─── MATERIAL PROVIDED
-- ==== Sys2Proof/Machine/FrameFormat.lean ====
section
/-!
DEFINITION. The octets of an IEEE 802.15.4-2020 frame as the PSM frames use it (R245 to R249, Tables 8-1, 8-1a, 8-1b): frame control,
addresses, the auxiliary security header, header and payload IEs, PSM sub-IEs. The places of the bits of frame control and of the IE
descriptors are those of IEEE 802.15.4-2020, which the spec names and does not restate (PRESUMED, log entry 150).
-/

namespace Sys2Proof.Machine

/-! ## Addresses -/

/-- The address of an air frame's end (R246, R247). -/
inductive AirAddress where
  | none
  /-- A short address in a PAN. -/
  | short (pan addr : Nat)
  /-- An EUI-64 in a PAN. -/
  | eui (pan addr : Nat)
  deriving DecidableEq, Repr

/-- The addressing mode in frame control. -/
def AirAddress.mode : AirAddress → Nat
  | .none => 0
  | .short _ _ => 2
  | .eui _ _ => 3

/-- PAN ID and address. -/
def AirAddress.octets : AirAddress → List Byte
  | .none => []
  | .short p a => toLE 2 p ++ toLE 2 a
  | .eui p a => toLE 2 p ++ toLE 8 a

/-- The PAN ID of an address. -/
def AirAddress.pan : AirAddress → Option Nat
  | .none => Option.none
  | .short p _ => some p
  | .eui p _ => some p

/-! ## Frame control and security -/

/-- Frame types. -/
def typeBeacon : Nat := 0
def typeData : Nat := 1
def typeAck : Nat := 2

/-- Frame control: frame version 0b10, sequence number present, PAN ID Compression 0. -/
def frameControl (type : Nat) (secured pending ar ie : Bool) (dst src : Nat) : List Byte :=
  toLE 2 (type + 8 * boolNat secured + 16 * boolNat pending + 32 * boolNat ar + 512 * boolNat ie + 1024 * dst + 8192 + 16384 * src)

/-- The auxiliary security header: the level, key identifier mode 0, the frame counter (R245). -/
def auxHeader (level counter : Nat) : List Byte := toLE 1 level ++ toLE 4 counter

/-- Octets of the MIC: 4 under levels 1 and 5, none under 0. -/
def micLength (level : Nat) : Nat := if level = 0 then 0 else 4

/-! ## Information elements -/

/-- A header IE: length, element ID, type 0. -/
def headerIe (id : Nat) (content : List Byte) : List Byte := toLE 2 (content.length % 128 + 128 * id) ++ content

/-- Header Termination 1: payload IEs follow. -/
def ht1 : List Byte := headerIe 0x7E []

/-- A payload IE: length, group ID, type 1. -/
def payloadIe (group : Nat) (content : List Byte) : List Byte := toLE 2 (content.length % 2048 + 2048 * group + 32768) ++ content

/-- Payload Termination. -/
def payloadEnd : List Byte := payloadIe 0xF []

/-- A sub-IE of the PSM payload IE: its ID, its length, its content (R248). -/
def subIe (id : Nat) (content : List Byte) : List Byte := toLE 1 id ++ toLE 1 content.length ++ content

/-- The company identifier 0x4A_C0D5 as it is sent (R248). -/
def companyId : List Byte := [0x4A#8, 0xC0#8, 0xD5#8]

/-- The PSM payload IE over sub-IEs (R248). -/
def psmIe (ies : List Byte) : List Byte := payloadIe 0x2 (companyId ++ ies)

/-- The TSCH Synchronization IE in an MLME payload IE (R251): sub-ID 0x1A, short, with the ASN and join metric 0. -/
def tschIe (asn : Nat) : List Byte := payloadIe 0x1 (toLE 2 (6 + 256 * 0x1A) ++ toLE 5 asn ++ [0#8])

/-- The Time Correction IE (R247): element ID 0x1E, a signed 12-bit field in µs, NACK 0. -/
def timeCorrectionIe (us : Int) : List Byte := headerIe 0x1E (toLE 2 (toField 12 us))

/-! ## Received frames -/

/-- A received frame after its MAC header is read; `body` is what follows the auxiliary security header, MIC left out. -/
structure MacFrame where
  type : Nat
  pending : Bool
  ar : Bool
  ie : Bool
  seq : Nat
  dest : AirAddress
  source : AirAddress
  level : Nat
  counter : Nat
  body : List Byte
  deriving DecidableEq, Repr

/-- Read an address of a mode: the address and the octets left. -/
def takeAddress (mode : Nat) (l : List Byte) : Option (AirAddress × List Byte) :=
  if mode = 0 then some (.none, l)
  else if mode = 2 ∧ 4 ≤ l.length then some (.short (leField l 0 2) (leField l 2 2), l.drop 4)
  else if mode = 3 ∧ 10 ≤ l.length then some (.eui (leField l 0 2) (leField l 2 8), l.drop 10)
  else none

/-- Read a PSDU without its FCS: none where it is no frame of R245. -/
def readMac (l : List Byte) : Option MacFrame :=
  let fc := leField l 0 2
  if l.length < 3 ∨ natBits fc 12 2 ≠ 2 ∨ natBit fc 8 = true ∨ natBit fc 6 = true then none
  else
    match takeAddress (natBits fc 10 2) (l.drop 3) with
    | none => none
    | some (d, l1) =>
      match takeAddress (natBits fc 14 2) l1 with
      | none => none
      | some (a, l2) =>
        let f : MacFrame :=
          { type := natBits fc 0 3, pending := natBit fc 4, ar := natBit fc 5, ie := natBit fc 9, seq := leField l 2 1, dest := d, source := a,
            level := 0, counter := 0, body := l2 }
        if !natBit fc 3 then some f
        else
          let level := leField l2 0 1 % 8
          if l2.length < 5 + micLength level then none
          else some { f with level := level, counter := leField l2 1 4, body := (l2.drop 5).take (l2.length - 5 - micLength level) }

/-- Pass the header IEs: whether payload IEs follow, and the octets left; none where a length overruns. -/
def passHeaderIes : Nat → List Byte → Option (Bool × List Byte)
  | 0, _ => none
  | fuel + 1, l =>
    if l.isEmpty then some (false, [])
    else
      let d := leField l 0 2
      let n := natBits d 0 7
      if l.length < 2 + n then none
      else if natBits d 7 8 = 0x7E then some (true, l.drop 2)
      else if natBits d 7 8 = 0x7F then some (false, l.drop 2)
      else passHeaderIes fuel (l.drop (2 + n))

/-- Read the payload IEs: the content of the PSM payload IE, if any, and the payload after the termination; none where a length
overruns. -/
def readPayloadIes : Nat → List Byte → Option (List Byte × List Byte)
  | 0, _ => none
  | fuel + 1, l =>
    if l.isEmpty then some ([], [])
    else
      let d := leField l 0 2
      let n := natBits d 0 11
      if l.length < 2 + n then none
      else if natBits d 11 4 = 0xF then some ([], l.drop (2 + n))
      else
        match readPayloadIes fuel (l.drop (2 + n)) with
        | none => none
        | some (c, p) =>
          let mine := sliceBytes l 2 n
          some (if natBits d 11 4 = 0x2 ∧ mine.take 3 = companyId then mine.drop 3 else c, p)

/-- The sub-IEs of a PSM payload IE (R248): none where their lengths overrun it. -/
def readSubIes : Nat → List Byte → Option (List (Nat × List Byte))
  | 0, _ => none
  | fuel + 1, l =>
    if l.isEmpty then some []
    else
      let n := leField l 1 1
      if l.length < 2 + n then none
      else (readSubIes fuel (l.drop (2 + n))).map fun t => (leField l 0 1, sliceBytes l 2 n) :: t

/-- What the octets after the security header carry: the sub-IEs and the payload; none where a length overruns (R248). -/
def readContent (ie : Bool) (l : List Byte) : Option (List (Nat × List Byte) × List Byte) :=
  if !ie then some ([], l)
  else
    match passHeaderIes (l.length + 1) l with
    | none => none
    | some (false, p) => some ([], p)
    | some (true, t) =>
      match readPayloadIes (t.length + 1) t with
      | none => none
      | some (c, p) => (readSubIes (c.length + 1) c).map fun x => (x, p)

/-- The content of the first sub-IE of an ID (R249); one with an unknown ID is skipped (R248). -/
def subIeOf (l : List (Nat × List Byte)) (id : Nat) : Option (List Byte) := (l.find? fun x => decide (x.1 = id)).map fun x => x.2

/-- The 20-bit index of a node's short source address (R246). -/
def MacFrame.shortIndex (f : MacFrame) : Option Nat :=
  match f.source with
  | .short p a => some (p % 16 * 65536 + a)
  | _ => none

end Sys2Proof.Machine
end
──────
Would you please copy exactly the part of the entries above that begins at the line containing "descriptors are those" and ends at the line containing "content (R248). -/", both lines included?

= TASK OUTPUT =
descriptors are those of IEEE 802.15.4-2020, which the spec names and does not restate (PRESUMED, log entry 150).
-/

namespace Sys2Proof.Machine

/-! ## Addresses -/

/-- The address of an air frame's end (R246, R247). -/
inductive AirAddress where
  | none
  /-- A short address in a PAN. -/
  | short (pan addr : Nat)
  /-- An EUI-64 in a PAN. -/
  | eui (pan addr : Nat)
  deriving DecidableEq, Repr

/-- The addressing mode in frame control. -/
def AirAddress.mode : AirAddress → Nat
  | .none => 0
  | .short _ _ => 2
  | .eui _ _ => 3

/-- PAN ID and address. -/
def AirAddress.octets : AirAddress → List Byte
  | .none => []
  | .short p a => toLE 2 p ++ toLE 2 a
  | .eui p a => toLE 2 p ++ toLE 8 a

/-- The PAN ID of an address. -/
def AirAddress.pan : AirAddress → Option Nat
  | .none => Option.none
  | .short p _ => some p
  | .eui p _ => some p

/-! ## Frame control and security -/

/-- Frame types. -/
def typeBeacon : Nat := 0
def typeData : Nat := 1
def typeAck : Nat := 2

/-- Frame control: frame version 0b10, sequence number present, PAN ID Compression 0. -/
def frameControl (type : Nat) (secured pending ar ie : Bool) (dst src : Nat) : List Byte :=
  toLE 2 (type + 8 * boolNat secured + 16 * boolNat pending + 32 * boolNat ar + 512 * boolNat ie + 1024 * dst + 8192 + 16384 * src)

/-- The auxiliary security header: the level, key identifier mode 0, the frame counter (R245). -/
def auxHeader (level counter : Nat) : List Byte := toLE 1 level ++ toLE 4 counter

/-- Octets of the MIC: 4 under levels 1 and 5, none under 0. -/
def micLength (level : Nat) : Nat := if level = 0 then 0 else 4

/-! ## Information elements -/

/-- A header IE: length, element ID, type 0. -/
def headerIe (id : Nat) (content : List Byte) : List Byte := toLE 2 (content.length % 128 + 128 * id) ++ content

/-- Header Termination 1: payload IEs follow. -/
def ht1 : List Byte := headerIe 0x7E []

/-- A payload IE: length, group ID, type 1. -/
def payloadIe (group : Nat) (content : List Byte) : List Byte := toLE 2 (content.length % 2048 + 2048 * group + 32768) ++ content

/-- Payload Termination. -/
def payloadEnd : List Byte := payloadIe 0xF []

/-- A sub-IE of the PSM payload IE: its ID, its length, its content (R248). -/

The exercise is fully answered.